-- ==== Sys2Proof/Tests/Slice0.lean ====
section
/-! SUPPORT. Tests/Slice0.lean: the model's own tests. Expected results are the spec's (95_test_vectors.md, named at each
test); then, for each statement with hypotheses, a state that meets them. -/

namespace Sys2Proof.Tests

open Sys2Proof Sys2Proof.Machine

/-! ## Well-formedness, decoding, configuration -/

/-- Each check refuses an ill-formed word (V-E): op 000, 110, 111; rsv set; an accessor's arg set. -/
theorem test_wellFormed_refuses :
    opAssigned 0x1F = false ∧ opAssigned 0xC0 = false ∧ opAssigned 0xFF = false ∧
    rsvClear 0x28 = false ∧ rsvClear 0x48 = false ∧ argAllowed 0x41 = false ∧ argAllowed 0x67 = false ∧
    wordWellFormed 0x38 = false ∧ wordWellFormed 0xA1 = false ∧ wordWellFormed 0x00 = false ∧
    channelInRange 8 = false ∧ channelInRange (-1) = false := by decide

/-- The words at the ends of the map pass. -/
theorem test_wellFormed_accepts :
    wordWellFormed 0x20 = true ∧ wordWellFormed 0x27 = true ∧ wordWellFormed 0xA0 = true ∧
    channelInRange 0 = true ∧ channelInRange 7 = true := by decide

/-- Words written out bit by bit from R47 and R51: op, rsv, arg. -/
theorem test_decode_words :
    decode 0b00100000#8 = .ok (.read 0b000#3) ∧ decode 0b00100111#8 = .ok (.read 0b111#3) ∧
    decode 0b01000000#8 = .ok .hot ∧ decode 0b01100000#8 = .ok .cold ∧
    decode 0b10000000#8 = .ok .faults ∧ decode 0b10100000#8 = .ok .raw := by decide

/-- Every reserved word of V-E is rejected by the name of its kind. -/
theorem test_decode_reserved :
    decode 0x00 = .error .unassignedOp ∧ decode 0x1F = .error .unassignedOp ∧
    decode 0x28 = .error .reservedBitsSet ∧ decode 0x38 = .error .reservedBitsSet ∧
    decode 0x41 = .error .argumentSet ∧ decode 0x48 = .error .reservedBitsSet ∧
    decode 0x67 = .error .argumentSet ∧ decode 0x81 = .error .argumentSet ∧ decode 0xA1 = .error .argumentSet ∧
    decode 0xB8 = .error .reservedBitsSet ∧ decode 0xC0 = .error .unassignedOp ∧
    decode 0xFF = .error .unassignedOp := by decide

/-- Exactly 12 of the 256 words are commands (R51, V-E), and the decoder and the word checks agree on which. -/
theorem test_decode_count :
    ((List.range 256).filter (fun n => (decodeTableWord 8 n).isSome)).length = 12 ∧
    (∀ w : CommandWord, (decodeTableWord 8 w.toNat).isSome = wordWellFormed w) := by decide

/-- The kind of error a configuration is refused with, or none. -/
def refusal (f s c h l : Nat) : Option ConfigError :=
  match Config.make { fClkHz := f, settleCycles := s, cssCycles := c, highCycles := h, lowCycles := l } with
  | .ok _ => none
  | .error e => some e

/-- V-T: the two configurations refused, and each bound of R5. -/
theorem test_config_refused :
    refusal 16 1 1 1 1 = some .settleTooShort ∧ refusal 1000000 124999 1 1 1 = some .settleTooShort ∧
    refusal 0 2 1 1 1 = some .clockZero ∧ refusal 16 0 1 1 1 = some .settleZero ∧
    refusal 16 2 0 1 1 = some .cssZero ∧ refusal 16 2 1 0 1 = some .highZero ∧
    refusal 16 2 1 1 0 = some .lowZero ∧ refusal 16 2 1 1 1 = none := by decide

• Goal of the exercise: All lines of the material that contain the string "with" are to be copied.

• Solution:
test); then, for each statement with hypotheses, a state that meets them. -/
/-- The kind of error a configuration is refused with, or none. -/
  match Config.make { fClkHz := f, settleCycles := s, cssCycles := c, highCycles := h, lowCycles := l } with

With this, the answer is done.